In math we've been doing some cool graphing stuff, it was very annoying at first but now it's okay. I just had a test so we started a new unit. At first I hated it so much I got stressed out from my homework and gave up and threw it accross my bedroom, but we did this motion detector graph that showed the distance away from it and the time, so if whatever was moving moved quickly the line would be on more of a angle. It was done a machine thing and it made the graphs, it was funny when the machine made a line and we had to try to move so our line would be close to the one the machine made, kind of like the game. Of course, I didn't volunteer, it was so much more fun watching the fools try. We did this dot plotting thing today, on those stuff like (-18, +2), and we had to connect all the dots and I don't know whether it's a really fat fish or a whale...so I just did for the title: Fat Fish/Whale ninja Hehehe

On the other side from all the happiness, I got a very large hate within it...My new dog, Buddy. He's almost a year old now and I hate him with every new burning scratch he's given me on my arm from our last 'little' play outside...Of course, since I put my old (deceased), wonderful, kind, gentle, obedient dog outside he'd come right in, this one doesn't want to come in. He wants to be outside too much, since I took care of the Kodyak when I come home since mom's not here to do it, obviously I got the job of taking care of Buddy.

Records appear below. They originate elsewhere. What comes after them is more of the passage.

-- ==== Sys2Proof/Tests/Slice0.lean ====
section
/-! SUPPORT. Small tests, their expected results from the words and examples of spec/ (the source stands before each group),
and one witness for each statement that has hypotheses. -/

open Sys2Proof Sys2Proof.Machine

namespace Tests

/-! ### Decoding: words written out from spec/95_test_vectors.md section 0, R102, R104, R109 to R112, R201 -/

theorem test_decode_sendCommand : decode (.request 0x01000002#32 [0x81#8, 0x40#8]) = .ok (.sendCommand [0x81#8, 0x40#8]) := by decide
theorem test_decode_sendData : decode (.request 0x02000003#32 [1#8, 2#8, 3#8]) = .ok (.sendData [1#8, 2#8, 3#8]) := by decide
theorem test_decode_setPage : decodeTableWord 32 0x10000003 = some (.setPage 3#8) := by decide
theorem test_decode_setColumn : decodeTableWord 32 0x1100003A = some (.setColumn 0x3A#8) := by decide
theorem test_decode_setPosition : decodeTableWord 32 0x1200033A = some (.setPosition 0x3A#8 3#8) := by decide
theorem test_decode_initialize : decodeTableWord 32 0x20000000 = some .initializeDisplay := by decide
theorem test_decode_update : decodeTableWord 32 0x30000203 = some (.update 3#8 2#8) := by decide
theorem test_decode_bufWrite : decodeTableWord 32 0x40012C81 = some (.bufWrite 300#16 0x81#8) := by decide
theorem test_decode_bufRead : decodeTableWord 32 0x41008300 = some (.bufRead 131#16) := by decide
theorem test_decode_setPixel_on : decodeTableWord 32 0x42010A03 = some (.setPixel 3#8 10#8 true) := by decide
theorem test_decode_setPixel_off : decodeTableWord 32 0x42000A03 = some (.setPixel 3#8 10#8 false) := by decide
theorem test_decode_dirtyStatus : decodeTableWord 32 0x50000000 = some .dirtyStatus := by decide
theorem test_decode_ctlSetColumnLow : decodeTableWord 8 0b00001010 = some (.ctlSetColumnLow 0xA#4) := by decide
theorem test_decode_ctlSetColumnHigh : decodeTableWord 8 0b00010011 = some (.ctlSetColumnHigh 0x3#4) := by decide
theorem test_decode_ctlSetPage : decodeTableWord 8 0b10110101 = some (.ctlSetPage 5#8) := by decide
theorem test_decode_ctlDisplayOff : decodeTableWord 8 0b10101110 = some .ctlDisplayOff := by decide
theorem test_decode_ctlDisplayOn : decodeTableWord 8 0b10101111 = some .ctlDisplayOn := by decide
theorem test_decode_ctlClockDivide : decodeTableWord 16 0xD550 = some .ctlClockDivide := by decide
theorem test_decode_ctlAddrMode : decodeTableWord 8 0x20 = some .ctlAddrMode := by decide
theorem test_decode_ctlContrast : decodeTableWord 16 0x8140 = some (.ctlContrast 0x40#8) := by decide
theorem test_decode_ctlSegRemap : decodeTableWord 8 0b10100001 = some (.ctlSegRemap 1#1) := by decide
theorem test_decode_ctlMux : decodeTableWord 16 0xA83F = some (.ctlMux 0x3F#8) := by decide
theorem test_decode_ctlEntireOff : decodeTableWord 8 0xA4 = some .ctlEntireOff := by decide
theorem test_decode_ctlNormal : decodeTableWord 8 0xA6 = some .ctlNormal := by decide
theorem test_decode_ctlOffset : decodeTableWord 16 0xD360 = some (.ctlOffset 0x60#8) := by decide
theorem test_decode_ctlDcdc : decodeTableWord 16 0xAD8A = some (.ctlDcdc 0x8A#8) := by decide
theorem test_decode_ctlComScan : decodeTableWord 8 0b11001000 = some (.ctlComScan 1#1) := by decide
theorem test_decode_ctlPrecharge : decodeTableWord 16 0xD922 = some (.ctlPrecharge 0x22#8) := by decide
theorem test_decode_ctlVcomh : decodeTableWord 16 0xDB35 = some (.ctlVcomh 0x35#8) := by decide
theorem test_decode_ctlStartLine : decodeTableWord 16 0xDC00 = some (.ctlStartLine 0x00#8) := by decide

/-- R103, R105, R117: what the decoder shuts out, by name. -/
theorem test_decode_refusals :
    decode (.request 0x03000000#32 []) = .error .unknownOp ∧
    decode (.request 0x10000100#32 []) = .error .reservedBits ∧
    decode (.request 0x42020000#32 []) = .error .reservedBits ∧
    decode (.request 0x02000002#32 [1#8]) = .error .lengthMismatch ∧
    decode (.command [0xE3#8]) = .error .noCommandRow ∧
    decode (.command [0xD5#8, 0x51#8]) = .error .noCommandRow := by decide

/-- The assembly lines of spec/95_test_vectors.md section 0, encoded. -/
theorem test_encode :
    encode (.sendCommand [0xAE#8]) = .request 0x01000001#32 [0xAE#8] ∧
    encode (.update 0#8 7#8) = .request 0x30000700#32 [] ∧
    encode (.bufWrite 130#16 0xFF#8) = .request 0x400082FF#32 [] ∧
    encode (.setPixel 3#8 10#8 true) = .request 0x42010A03#32 [] := by decide

/-! ### WellFormed: an ill-formed term for each check -/

theorem test_illFormed_sendCommand_empty : Instr.wellFormed (.sendCommand []) = false := by decide
theorem test_illFormed_sendCommand_long (p : List Byte) (h : p.length = 65536) :
    Instr.wellFormed (.sendCommand p) = false := by simp [Instr.wellFormed, h]
theorem test_illFormed_sendData_long (p : List Byte) (h : p.length = 65536) :
    Instr.wellFormed (.sendData p) = false := by simp [Instr.wellFormed, h]
theorem test_long_payload_exists : ∃ p : List Byte, p.length = 65536 := ⟨List.replicate 65536 0#8, List.length_replicate⟩
theorem test_illFormed_ctlSetPage : Instr.wellFormed (.ctlSetPage 16#8) = false := by decide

It's not like I'm getting payed or anything to do it, but I don't care if she pays me a million dollars a day, I'm not putting up with this s**t anymore. He thinks playing is jumping at you and chewing at your arm, I was trying to get him inside because it was raining and I didn't want to be outside...oh how I wished that he chewed on something again and would get put in his crate again so I wouldn't have to put him outside...oh well...I don't care if his bladder bursts, I'm not putting that disgraceful rabid rat outside.

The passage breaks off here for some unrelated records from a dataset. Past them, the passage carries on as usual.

-- ==== Sys2Proof/Machine/Stream.lean ====
section
/-! DEFINITION. The bit streams: the delimiter, the BitStream EMBED writes (`42_embed.md` R79), the channel update
(R80), and the LSB byte stream EXTRACT reads (`43_extract.md` R86). -/

namespace Sys2Proof.Machine

/-- `DELIM`, the nine bytes `###END###` (`00_scope.md` R4). -/
def delim : List Byte := [0x23, 0x23, 0x23, 0x45, 0x4E, 0x44, 0x23, 0x23, 0x23]

/-- `DELIM[i]`. -/
def delimByte (i : Nat) : Byte := delim.getD i 0

/-- Byte `k` of `S = PAY[0 .. L) ++ DELIM` (R79). -/
def streamByte (s : State) (k : Nat) : Byte :=
  if k < payloadLength s then s.byte .pay k else delimByte (k - payloadLength s)

/-- `bit(n) = S[n div 8][7 - (n mod 8)]`: most-significant bit first (R36, R79). -/
def streamBit (s : State) (n : Nat) : Bool := (streamByte s (n / 8)).getLsbD (7 - n % 8)

/-- One bit as a byte. -/
def bitByte (b : Bool) : Byte := if b then 1 else 0

/-- The channel update `(old & 0xFE) | bit` (R80). -/
def setLsb (old : Byte) (b : Bool) : Byte := (old &&& 0xFE) ||| bitByte b

/-- The bit slot `n` yields: bit 0 of its channel byte (R8, R86). -/
def slotBit (s : State) (n : Nat) : Bool := (s.byte .pix (slotAddr s.alpha n)).getLsbD 0

/-- The accumulator after one more bit: `((acc << 1) | lsb) & 0xFF` (R85, R87). -/
def shiftIn (acc : Byte) (b : Bool) : Byte := (acc <<< 1) ||| bitByte b

/-- The accumulator after the `n` slots from slot `first` on, started at zero. -/
def gather (s : State) (first : Nat) : Nat → Byte
  | 0 => 0
  | n + 1 => shiftIn (gather s first n) (slotBit s (first + n))

/-- `b_k`, byte `k` of the grid's LSB byte stream (R86). -/
def lsbByte (s : State) (k : Nat) : Byte := gather s (8 * k) 8

end Sys2Proof.Machine
end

I don't care how -precious- he is, I'm not doing it, I'm going to talk to my mom later about it so she can come up with an alternative. I'm not putting up with it, she can threaten me all she wants and say he'll learn in obedience but I ain't falling for it, I knew he was another family member that would destroy my life little by little like the others the moment I saw him at the bottom of my stairs...oh how I wish we got Kaiser...he was so much smaller and cuter and more gentle... sad Why does everything take a turn for the worst? *twitches...* Oh well, I'll be taking a turn for the better by ignoring him and not doing anything with him...he's officially lost my attention, he doesn't deserve it, stupid respectless oversized rat...-_-

I can't really complain, things could be worse. School could be a total wreck zone making my life totally miserable. One of the best parts is that they have vending machines with root beer right ouside my gym class... ninja hehehehe, that's all.